In other words, a ‘version’ of the data set represents a temporal notion. For example, version 1 might stem from end of March and version 2 from end of April. Moreover, we will assume that the first, version 1, has been vetted and approved with the help of manual investigation and domain knowledge. The second data set, version 2, has just been made available. We would like to use it but can’t be sure of its validity just yet. As a consequence we would like to assess the quality of the data in version 2.

In order to have a database Postgres instance to begin with, it might be useful to use our script, spinning up a dockerized Postgres database:

$ ./start_postgres.sh

The original data set can be found on kaggle. For the sake of this tutorial, we slightly process it and provide two versions of it. One can either recreate this by executing this processing script oneself on the original data or download our processed files ( version 1 and version 2) right away.
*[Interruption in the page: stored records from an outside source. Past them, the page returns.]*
-- ==== Sys2Proof/Laws/Keeps05.lean ====
section
/-!
SUPPORT. Keeps of the operations of CbOps, Backbone, SafOps, Wake, Field.
-/

set_option Elab.async false

namespace Sys2Proof
namespace Machine

theorem keeps_State_setCbWord {s t : State} {a1 : _} {a2 : _} {a3 : _} (h : Keeps s t) :
    Keeps s (State.setCbWord t a1 a2 a3) := by
  unfold State.setCbWord
  refine Keeps.same (t := t) ?_ rfl rfl rfl
  assumption

theorem keeps_State_cbBankData {s t : State} {a1 : _} (h : Keeps s t) :
    Keeps s (State.cbBankData t a1) := by
  unfold State.cbBankData
  refine Keeps.ite ?_ ?_
  · assumption
  · extract_lets +onlyGivenNames x1
    clear_value x1
    extract_lets +onlyGivenNames x2
    clear_value x2
    extract_lets +onlyGivenNames x3
    have hx3 : Keeps s x3 := ?_
    · clear_value x3
      extract_lets +onlyGivenNames x4
      have hx4 : Keeps s x4 := ?_
      · clear_value x4
        refine keeps_State_wr ?_
        assumption
      · unfold x4
        refine Keeps.ite ?_ ?_
        · refine keeps_State_cbSet ?_
          assumption
        · assumption
    · unfold x3
      refine Keeps.ite ?_ ?_
      · refine keeps_State_setCbWord ?_
        assumption
      · assumption

theorem keeps_State_cbByLink {s t : State} (h : Keeps s t) :
    Keeps s (State.cbByLink t) := by
  unfold State.cbByLink
  refine Keeps.ite ?_ ?_
  · refine keeps_State_cbGood ?_
    refine keeps_State_cbGood ?_
    assumption
  · assumption

theorem keeps_State_cbArbSend {s t : State} {a1 : _} (h : Keeps s t) :
    Keeps s (State.cbArbSend t a1) := by
  unfold State.cbArbSend
  split
  · extract_lets +onlyGivenNames x1
    clear_value x1
    extract_lets +onlyGivenNames x2
    clear_value x2
    extract_lets +onlyGivenNames x3
    clear_value x3
    extract_lets +onlyGivenNames x4
    clear_value x4
    extract_lets +onlyGivenNames x5
    clear_value x5
    extract_lets +onlyGivenNames x6
    clear_value x6
    extract_lets +onlyGivenNames x7
    clear_value x7
    refine Keeps.ite ?_ ?_
    · extract_lets +onlyGivenNames x8
      have hx8 : Keeps s x8.2 := ?_
      · clear_value x8
        refine Keeps.ite ?_ ?_
        · refine keeps_State_endLong ?_
          assumption
        · refine keeps_State_cbStart ?_
          assumption
      · unfold x8
        refine keeps_State_readCheck ?_
        assumption
    · assumption
  · assumption

theorem keeps_State_cbToListen {s t : State} {a1 : _} (h : Keeps s t) :
    Keeps s (State.cbToListen t a1) := by
  unfold State.cbToListen
  extract_lets +onlyGivenNames x1
  clear_value x1
  extract_lets +onlyGivenNames x2
  have hx2 : Keeps s x2 := ?_
  · clear_value x2
    refine Keeps.ite ?_ ?_
    · assumption
    · refine keeps_State_raise ?_
      assumption
  · unfold x2
    refine keeps_State_wr ?_
    refine keeps_State_wr ?_
    assumption

theorem keeps_State_cbMiss {s t : State} (h : Keeps s t) :
    Keeps s (State.cbMiss t) := by
  unfold State.cbMiss
  extract_lets +onlyGivenNames x1
  have hx1 : Keeps s x1 := ?_
  · clear_value x1
    extract_lets +onlyGivenNames x2
    have hx2 : Keeps s x2 := ?_
    · clear_value x2
      extract_lets +onlyGivenNames x3
      clear_value x3
      refine Keeps.ite ?_ ?_
      · refine keeps_State_raise ?_
        refine keeps_State_wr ?_
        assumption
      · refine Keeps.ite ?_ ?_
        · refine keeps_State_cbToListen ?_
          assumption
        · assumption
    · unfold x2
      refine keeps_State_satAdd ?_
      assumption
  · unfold x1
    refine keeps_State_cbSet ?_
    assumption

theorem keeps_State_cbClear {s t : State} {a1 : _} (h : Keeps s t) :
    Keeps s (State.cbClear t a1) := by
  unfold State.cbClear
  refine Keeps.ite ?_ ?_
  · extract_lets +onlyGivenNames x1
    have hx1 : Keeps s x1 := ?_
    · clear_value x1
      refine Keeps.foldl ?_ (fun u2 y3 hu2 => ?_)
      · assumption
      · refine Keeps.foldl ?_ (fun u4 y5 hu4 => ?_)
        · assumption
        · refine keeps_State_setReg ?_
          assumption
    · unfold x1
      refine keeps_State_wr ?_
      refine keeps_State_setReg ?_
      assumption
  · assumption

theorem keeps_State_cbTxEnd {s t : State} {a1 : _} {a2 : _} (h : Keeps s t) :
    Keeps s (State.cbTxEnd t a1 a2) := by
  unfold State.cbTxEnd
  extract_lets +onlyGivenNames x1
  clear_value x1
  extract_lets +onlyGivenNames x2
  clear_value x2
  extract_lets +onlyGivenNames x3
  have hx3 : Keeps s x3 := ?_
  · clear_value x3
    refine keeps_State_endLong ?_
    assumption
  · unfold x3
    refine Keeps.ite ?_ ?_
    · refine keeps_State_satAdd ?_
      assumption
    · assumption

theorem keeps_State_cbFrameEnd {s t : State} {a1 : _} (h : Keeps s t) :
    Keeps s (State.cbFrameEnd t a1) := by
  unfold State.cbFrameEnd
  split
  · assumption
  · refine Keeps.ite ?_ ?_
    · assumption
    · extract_lets +onlyGivenNames x1
      have hx1 : Keeps s x1 := ?_
      · clear_value x1
        split
        · assumption
        · extract_lets +onlyGivenNames x2
          extract_lets +onlyGivenNames x3
          extract_lets +onlyGivenNames x4
          have hx4 : Keeps s x4 := ?_
          · skip
            refine Keeps.ite ?_ ?_
            · refine keeps_State_cbTxEnd ?_
              assumption
            · assumption
          · unfold x4
            refine keeps_State_setOut ?_
            assumption
      · unfold x1
        refine keeps_State_cbSet ?_
        assumption

theorem keeps_State_cbRawRx {s t : State} {a1 : _} {a2 : _} {a3 : _} (h : Keeps s t) :
    Keeps s (State.cbRawRx t a1 a2 a3) := by
  unfold State.cbRawRx
  refine Keeps.ite ?_ ?_
  · assumption
  · refine Keeps.ite ?_ ?_
    · refine keeps_State_satAdd ?_
      assumption
    · refine Keeps.ite ?_ ?_
      · assumption
      · split
        · refine keeps_State_rxDeliver ?_ (by assumption)
          assumption
        · refine keeps_State_raise ?_
          refine keeps_State_satAdd ?_
          assumption

theorem keeps_State_cbToSynced {s t : State} (h : Keeps s t) :
    Keeps s (State.cbToSynced t) := by
  unfold State.cbToSynced
  extract_lets +onlyGivenNames x1
  clear_value x1
  refine Keeps.ite ?_ ?_
  · assumption
  · extract_lets +onlyGivenNames x2
    have hx2 : Keeps s x2 := ?_
    · clear_value x2
      extract_lets +onlyGivenNames x3
      have hx3 : Keeps s x3 := ?_
      · clear_value x3
        refine keeps_State_raise ?_
        assumption
      · unfold x3
        refine Keeps.ite ?_ ?_
        · refine keeps_State_raise ?_
          assumption
        · assumption
    · unfold x2
      refine keeps_State_wr ?_
      refine keeps_State_wr ?_
      assumption

theorem keeps_State_cbSwap {s t : State} (h : Keeps s t) :
    Keeps s (State.cbSwap t) := by
  unfold State.cbSwap
  extract_lets +onlyGivenNames x1
  clear_value x1
  refine keeps_State_raise ?_
  refine keeps_State_wr ?_
  refine keeps_State_wr ?_
  assumption

theorem keeps_State_cbJudge {s t : State} {a1 : _} {a2 : _} {a3 : _} (h : Keeps s t) :
    Keeps s (State.cbJudge t a1 a2 a3) := by
  unfold State.cbJudge
  extract_lets +onlyGivenNames x1
  have hx1 : Keeps s x1 := ?_
  · clear_value x1
    refine Keeps.ite ?_ ?_
    · refine Keeps.ite ?_ ?_
      · refine keeps_State_cbToSynced ?_
        assumption
      · refine keeps_State_cbToListen ?_
        assumption
    · refine Keeps.ite ?_ ?_
      · refine Keeps.ite ?_ ?_
        · refine keeps_State_cbToSynced ?_
          refine keeps_State_cbSwap ?_
          assumption
        · refine keeps_State_cbToListen ?_
          refine keeps_State_cbSwap ?_
          assumption
      · refine Keeps.ite ?_ ?_
        · refine Keeps.ite ?_ ?_
          · assumption
          · refine keeps_State_cbToListen ?_
            assumption
        · refine keeps_State_cbToListen ?_
          assumption
  · unfold x1
    refine Keeps.ite ?_ ?_
    · assumption
    · refine keeps_State_raise ?_
      assumption

theorem keeps_State_cbHearAnn {s t : State} {a1 : _} (h : Keeps s t) :
    Keeps s (State.cbHearAnn t a1) := by
  unfold State.cbHearAnn
  refine Keeps.ite ?_ ?_
  · refine keeps_State_cbUnann ?_
    assumption
  · extract_lets +onlyGivenNames x1
    clear_value x1
    extract_lets +onlyGivenNames x2
    clear_value x2
    refine Keeps.ite ?_ ?_
    · assumption
    · refine keeps_State_raise ?_
      refine keeps_State_wr ?_
      refine keeps_State_wr ?_
      refine keeps_State_wr ?_
      assumption
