theorem keeps_fldUplinkFrame {s t : State} {a0 : _} {a1 : _} (h : Keeps s t) :
    Keeps s (fldUplinkFrame a0 a1 t) := by
  unfold fldUplinkFrame
  split
  · refine Keeps.ite ?_ ?_
    · extract_lets +onlyGivenNames x1
      have hx1 : Keeps s x1 := ?_
      · clear_value x1
        extract_lets +onlyGivenNames x2
        have hx2 : Keeps s x2 := ?_
        · clear_value x2
          extract_lets +onlyGivenNames x3
          have hx3 : Keeps s x3 := ?_
          · clear_value x3
            extract_lets +onlyGivenNames x4
            have hx4 : Keeps s x4 := ?_
            · clear_value x4
              refine keeps_State_linkHeard ?_
              assumption
            · unfold x4
              refine keeps_State_offPulseSee ?_
              assumption
          · unfold x3
            refine keeps_State_safSample ?_
            assumption
        · unfold x2
          refine Keeps.ite ?_ ?_
          · refine keeps_State_testFailed ?_
            assumption
          · assumption
      · unfold x1
        refine keeps_State_heldUpdate ?_
        assumption
    · assumption
  · assumption

theorem keeps_fldSetFunc {s t : State} (h : Keeps s t) :
    Keeps s (fldSetFunc t) := by
  unfold fldSetFunc
  refine keeps_State_doLong (fun _ u1 hu1 => ?_) ?_
  · refine keeps_State_setOut ?_
    assumption
  · assumption

theorem keeps_dioThermalShutdown {s t : State} {a0 : _} {a1 : _} (h : Keeps s t) :
    Keeps s (dioThermalShutdown a0 a1 t) := by
  unfold dioThermalShutdown
  extract_lets +onlyGivenNames x1
  clear_value x1
  refine Keeps.ite ?_ ?_
  · assumption
  · extract_lets +onlyGivenNames x2
    clear_value x2
    extract_lets +onlyGivenNames x3
    clear_value x3
    refine keeps_State_setDio ?_
    assumption

theorem keeps_runFldRead {s t : State} {a0 : _} (h : Keeps s t) :
    Keeps s (runFldRead a0 t).1 := by
  refine KeepsF.out ?_
  unfold runFldRead
  extract_lets +onlyGivenNames x1
  clear_value x1
  refine KeepsF.ite ?_ ?_
  · refine KeepsF.pair ?_
    assumption
  · split
    · refine KeepsF.pair ?_
      assumption
    · refine KeepsF.ite ?_ ?_
      · refine KeepsF.pair ?_
        refine keeps_State_outBuf ?_
        assumption
      · refine KeepsF.pair ?_
        assumption

theorem keeps_State_dioTrip {s t : State} {a1 : _} {a2 : _} (h : Keeps s t) :
    Keeps s (State.dioTrip t a1 a2) := by
  unfold State.dioTrip
  refine keeps_State_setDio ?_
  assumption

theorem keeps_execDiSample {s t : State} {a0 : _} {a1 : _} {a2 : _} {a3 : _} {a4 : _} {u : State} (h : Keeps s t)
    (e : execDiSample a0 a1 a2 a3 a4 t = .next u) : Keeps s u := by
  unfold execDiSample at e
  injection e with e
  subst e
  refine keeps_diSample ?_
  assumption

theorem keeps_fldDownlinkFrame {s t : State} {a0 : _} (h : Keeps s t) :
    Keeps s (fldDownlinkFrame a0 t) := by
  unfold fldDownlinkFrame
  refine Keeps.ite ?_ ?_
  · refine keeps_State_framesStart ?_
    assumption
  · assumption

theorem keeps_diDebounceExpiry {s t : State} {a0 : _} {a1 : _} (h : Keeps s t) :
    Keeps s (diDebounceExpiry a0 a1 t) := by
  unfold diDebounceExpiry
  extract_lets +onlyGivenNames x1
  clear_value x1
  refine Keeps.ite ?_ ?_
  · refine keeps_State_inFollow ?_
    assumption
  · assumption

theorem keeps_execDioThermalShutdown {s t : State} {a0 : _} {a1 : _} {u : State} (h : Keeps s t)
    (e : execDioThermalShutdown a0 a1 t = .next u) : Keeps s u := by
  unfold execDioThermalShutdown at e
  injection e with e
  subst e
  refine keeps_dioThermalShutdown ?_
  assumption

theorem keeps_execDioOffdiagCheck {s t : State} {a0 : _} {a1 : _} {a2 : _} {u : State} (h : Keeps s t)
    (e : execDioOffdiagCheck a0 a1 a2 t = .next u) : Keeps s u := by
  unfold execDioOffdiagCheck at e
  injection e with e
  subst e
  refine keeps_dioOffdiagCheck ?_
  assumption
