theorem keeps_State_inputOpen {s t : State} {a1 : _} (h : Keeps s t) :
    Keeps s (State.inputOpen t a1).2.2 := by
  refine KeepsS2.out ?_
  unfold State.inputOpen
  extract_lets +onlyGivenNames x1
  clear_value x1
  extract_lets +onlyGivenNames x2
  clear_value x2
  extract_lets +onlyGivenNames x3
  clear_value x3
  extract_lets +onlyGivenNames x4
  clear_value x4
  extract_lets +onlyGivenNames x5
  clear_value x5
  extract_lets +onlyGivenNames x6
  clear_value x6
  extract_lets +onlyGivenNames x7
  clear_value x7
  extract_lets +onlyGivenNames x8
  have hx8 : Keeps s x8.2 := ?_
  · clear_value x8
    refine KeepsS2.pair ?_
    assumption
  · unfold x8
    refine keeps_State_checkAll ?_
    assumption

theorem keeps_State_setReasons {s t : State} {a1 : _} {a2 : _} (h : Keeps s t) :
    Keeps s (State.setReasons t a1 a2) := by
  unfold State.setReasons
  refine Keeps.same (t := t) ?_ rfl rfl rfl
  assumption

theorem keeps_State_setTask {s t : State} {a1 : _} {a2 : _} (h : Keeps s t) :
    Keeps s (State.setTask t a1 a2) := by
  unfold State.setTask
  refine Keeps.same (t := t) ?_ rfl rfl rfl
  assumption

theorem keeps_State_dropSnap {s t : State} {a1 : _} (h : Keeps s t) :
    Keeps s (State.dropSnap t a1) := by
  unfold State.dropSnap
  refine Keeps.same (t := t) ?_ rfl rfl rfl
  assumption

theorem keeps_State_taskTo {s t : State} {a1 : _} {a2 : _} {a3 : _} (h : Keeps s t) :
    Keeps s (State.taskTo t a1 a2 a3) := by
  unfold State.taskTo
  refine keeps_State_setTask ?_
  refine keeps_State_wr ?_
  refine keeps_State_dropSnap ?_
  assumption

theorem keeps_State_taskStart {s t : State} {a1 : _} {a2 : _} (h : Keeps s t) :
    Keeps s (State.taskStart t a1 a2) := by
  unfold State.taskStart
  extract_lets +onlyGivenNames x1
  clear_value x1
  extract_lets +onlyGivenNames x2
  clear_value x2
  extract_lets +onlyGivenNames x3
  have hx3 : Keeps s x3 := ?_
  · clear_value x3
    refine keeps_State_raise ?_
    assumption
  · unfold x3
    refine keeps_State_taskTo ?_
    assumption

theorem keeps_State_errStart {s t : State} {a1 : _} {a2 : _} {a3 : _} (h : Keeps s t) :
    Keeps s (State.errStart t a1 a2 a3) := by
  unfold State.errStart
  extract_lets +onlyGivenNames x1
  clear_value x1
  extract_lets +onlyGivenNames x2
  have hx2 : Keeps s x2 := ?_
  · clear_value x2
    extract_lets +onlyGivenNames x3
    clear_value x3
    extract_lets +onlyGivenNames x4
    have hx4 : Keeps s x4 := ?_
    · clear_value x4
      extract_lets +onlyGivenNames x5
      have hx5 : Keeps s x5 := ?_
      · clear_value x5
        refine keeps_State_taskStart ?_
        assumption
      · unfold x5
        refine Keeps.ite ?_ ?_
        · refine keeps_State_idleClose ?_
          assumption
        · assumption
    · unfold x4
      refine keeps_State_setTask ?_
      assumption
  · unfold x2
    refine keeps_State_modAdd ?_
    refine keeps_State_setReasons ?_
    assumption

theorem keeps_State_addReason {s t : State} {a1 : _} {a2 : _} (h : Keeps s t) :
    Keeps s (State.addReason t a1 a2) := by
  unfold State.addReason
  extract_lets +onlyGivenNames x1
  have hx1 : Keeps s x1 := ?_
  · clear_value x1
    split
    · refine Keeps.ite ?_ ?_
      · refine keeps_State_errStart ?_
        assumption
      · assumption
    · assumption
  · unfold x1
    refine keeps_State_setReasons ?_
    assumption

theorem keeps_State_outRecord {s t : State} {a1 : _} {a2 : _} {a3 : _} {a4 : _} (h : Keeps s t) :
    Keeps s (State.outRecord t a1 a2 a3 a4).2 := by
  refine KeepsS.out ?_
  unfold State.outRecord
  extract_lets +onlyGivenNames x1
  have hx1 : Keeps s x1.2 := ?_
  · clear_value x1
    refine KeepsS.ite ?_ ?_
    · refine KeepsS.pair ?_
      assumption
    · extract_lets +onlyGivenNames x2
      clear_value x2
      extract_lets +onlyGivenNames x3
      have hx3 : Keeps s x3.2 := ?_
      · clear_value x3
        refine KeepsS.ite ?_ ?_
        · refine KeepsS.pair ?_
          assumption
        · refine KeepsS.pair ?_
          assumption
      · unfold x3
        refine keeps_State_readCheck ?_
        assumption
  · unfold x1
    refine keeps_State_readCheck ?_
    assumption

theorem keeps_State_applyIslands {s t : State} {a1 : _} {a2 : _} {a3 : _} (h : Keeps s t) :
    Keeps s (State.applyIslands t a1 a2 a3) := by
  unfold State.applyIslands
  extract_lets +onlyGivenNames x1
  clear_value x1
  refine Keeps.foldl ?_ (fun u2 y3 hu2 => ?_)
  · assumption
  · extract_lets +onlyGivenNames x4
    have hx4 : Keeps s x4.2 := ?_
    · clear_value x4
      refine keeps_State_islandOut ?_
      assumption
    · unfold x4
      refine keeps_State_outRecord ?_
      assumption

theorem keeps_State_forceInput {s t : State} {a1 : _} (h : Keeps s t) :
    Keeps s (State.forceInput t a1) := by
  unfold State.forceInput
  refine Keeps.foldl ?_ (fun u1 y2 hu1 => ?_)
  · assumption
  · extract_lets +onlyGivenNames x3
    clear_value x3
    refine keeps_State_busWrite ?_
    assumption

theorem keeps_State_imageDone {s t : State} {a1 : _} (h : Keeps s t) :
    Keeps s (State.imageDone t a1) := by
  unfold State.imageDone
  refine keeps_State_taskStart ?_
  refine keeps_State_forceInput ?_
  assumption

theorem keeps_State_inputBegin {s t : State} {a1 : _} (h : Keeps s t) :
    Keeps s (State.inputBegin t a1) := by
  unfold State.inputBegin
  extract_lets +onlyGivenNames x1
  have hx1 : Keeps s x1 := ?_
  · clear_value x1
    refine Keeps.ite ?_ ?_
    · assumption
    · refine keeps_State_imageDone ?_
      assumption
  · unfold x1
    refine keeps_State_busWrite ?_
    refine keeps_State_taskTo ?_
    assumption

theorem keeps_State_leaveCommit {s t : State} {a1 : _} {a2 : _} (h : Keeps s t) :
    Keeps s (State.leaveCommit t a1 a2) := by
  unfold State.leaveCommit
  extract_lets +onlyGivenNames x1
  have hx1 : Keeps s x1 := ?_
  · clear_value x1
    refine Keeps.ite ?_ ?_
    · extract_lets +onlyGivenNames x2
      clear_value x2
      extract_lets +onlyGivenNames x3
      have hx3 : Keeps s x3 := ?_
      · clear_value x3
        refine keeps_State_inputBegin ?_
        refine keeps_State_raise ?_
        assumption
      · unfold x3
        refine keeps_State_setTask ?_
        refine keeps_State_satAdd ?_
        assumption
    · assumption
  · unfold x1
    refine keeps_State_wr ?_
    assumption

theorem keeps_State_applyBuffer {s t : State} {a1 : _} {a2 : _} (h : Keeps s t) :
    Keeps s (State.applyBuffer t a1 a2) := by
  unfold State.applyBuffer
  extract_lets +onlyGivenNames x1
  have hx1 : Keeps s x1 := ?_
  · clear_value x1
    refine Keeps.ite ?_ ?_
    · split
      · refine keeps_State_leaveCommit ?_
        assumption
      · assumption
    · refine Keeps.same (t := x1) ?_ rfl rfl rfl
      assumption
  · unfold x1
    split
    · refine keeps_State_applyIslands ?_
      assumption
    · refine keeps_State_applyIslands ?_
      assumption

theorem keeps_State_applySafe {s t : State} {a1 : _} (h : Keeps s t) :
    Keeps s (State.applySafe t a1) := by
  unfold State.applySafe
  refine Keeps.foldl ?_ (fun u1 y2 hu1 => ?_)
  · assumption
  · refine Keeps.ite ?_ ?_
    · assumption
    · refine keeps_State_applyBuffer ?_
      assumption

theorem keeps_State_commitSet {s t : State} {a1 : _} {a2 : _} {a3 : _} (h : Keeps s t) :
    Keeps s (State.commitSet t a1 a2 a3) := by
  unfold State.commitSet
  extract_lets +onlyGivenNames x1
  clear_value x1
  extract_lets +onlyGivenNames x2
  clear_value x2
  extract_lets +onlyGivenNames x3
  have hx3 : Keeps s x3.2 := ?_
  · clear_value x3
    refine Keeps.ite ?_ ?_
    · assumption
    · extract_lets +onlyGivenNames x4
      clear_value x4
      refine keeps_State_publishValues ?_
      assumption
  · unfold x3
    refine keeps_State_readCheck ?_
    assumption

theorem keeps_State_retrainStep {s t : State} (h : Keeps s t) :
    Keeps s (State.retrainStep t) := by
  unfold State.retrainStep
  split
  · assumption
  · refine Keeps.ite ?_ ?_
    · assumption
    · refine Keeps.ite ?_ ?_
      · refine keeps_State_calDone ?_
        refine Keeps.same (t := t) ?_ rfl rfl rfl
        assumption
      · refine Keeps.same (t := t) ?_ rfl rfl rfl
        assumption

theorem keeps_State_offPulseStart {s t : State} {a1 : _} (h : Keeps s t) :
    Keeps s (State.offPulseStart t a1) := by
  unfold State.offPulseStart
  extract_lets +onlyGivenNames x1
  clear_value x1
  extract_lets +onlyGivenNames x2
  clear_value x2
  refine Keeps.ite ?_ ?_
  · split
    · assumption
    · refine Keeps.same (t := t) ?_ rfl rfl rfl
      assumption
  · assumption

theorem keeps_State_lbistFence {s t : State} (h : Keeps s t) :
    Keeps s (State.lbistFence t) := by
  unfold State.lbistFence
  split
  · assumption
  · refine Keeps.ite ?_ ?_
    · extract_lets +onlyGivenNames x1
      clear_value x1
      extract_lets +onlyGivenNames x2
      have hx2 : Keeps s x2 := ?_
      · clear_value x2
        refine keeps_State_wr ?_
        refine keeps_State_wr ?_
        refine keeps_State_raise ?_
        refine keeps_State_setLane ?_
        assumption
      · unfold x2
        refine Keeps.same (t := t) ?_ rfl rfl rfl
        assumption
    · assumption

theorem keeps_State_idleOpen {s t : State} {a1 : _} (h : Keeps s t) :
    Keeps s (State.idleOpen t a1) := by
  unfold State.idleOpen
  extract_lets +onlyGivenNames x1
  clear_value x1
  extract_lets +onlyGivenNames x2
  have hx2 : Keeps s x2 := ?_
  · clear_value x2
    extract_lets +onlyGivenNames x3
    clear_value x3
    extract_lets +onlyGivenNames x4
    have hx4 : Keeps s x4 := ?_
    · clear_value x4
      extract_lets +onlyGivenNames x5
      have hx5 : Keeps s x5 := ?_
      · clear_value x5
        refine keeps_State_retrainStep ?_
        refine keeps_State_offPulseStart ?_
        refine keeps_State_lbistFence ?_
        assumption
      · unfold x5
        refine Keeps.ite ?_ ?_
        · refine keeps_State_requestCord ?_
          assumption
        · assumption
    · unfold x4
      refine Keeps.same (t := x2) ?_ rfl rfl rfl
      assumption
  · unfold x2
    refine keeps_State_satAdd ?_
    refine keeps_State_wr ?_
    refine keeps_State_wr ?_
    assumption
Once both version of the data exist, they can be uploaded to the tabase. We provide an uploading script creating and populating one table per version of the data in a Postgres database. It resembles the following:

address = os.environ.get("DB_ADDR", "localhost")
connection_string = f"postgresql://datajudge:datajudge@{address}:5432/datajudge"
engine = sa.create_engine(connection_string)
df_v2.to_sql("twitch_v2", engine, schema="public", if_exists="replace")
df_v1.to_sql("twitch_v1", engine, schema="public", if_exists="replace")

Once the tables are stored in a database, we can actually write a datajudge specification against them. But first, we’ll have a look at what the data roughly looks like by investigating a random sample of four rows:

A sample of the data

channel

watch_time

stream_time

peak_viewers

average_viewers

followers

followers_gained

views_gained

partnered

mature

language

xQcOW

6196161750

215250

222720

27716

3246298

1734810

93036735

True

False

English

summit1g

6091677300

211845

310998

25610

5310163

1374810

89705964

True

False

English

Gaules

5644590915

515280

387315

10976

1767635

1023779

102611607

True

True

Portuguese

ESL_CSGO

3970318140

517740

300575

7714

3944850

703986

106546942

True

False

English

Note that we expect both version 1 and version 2 to follow this structure. Due to them being assembled at different points in time, merely their rows shows differ.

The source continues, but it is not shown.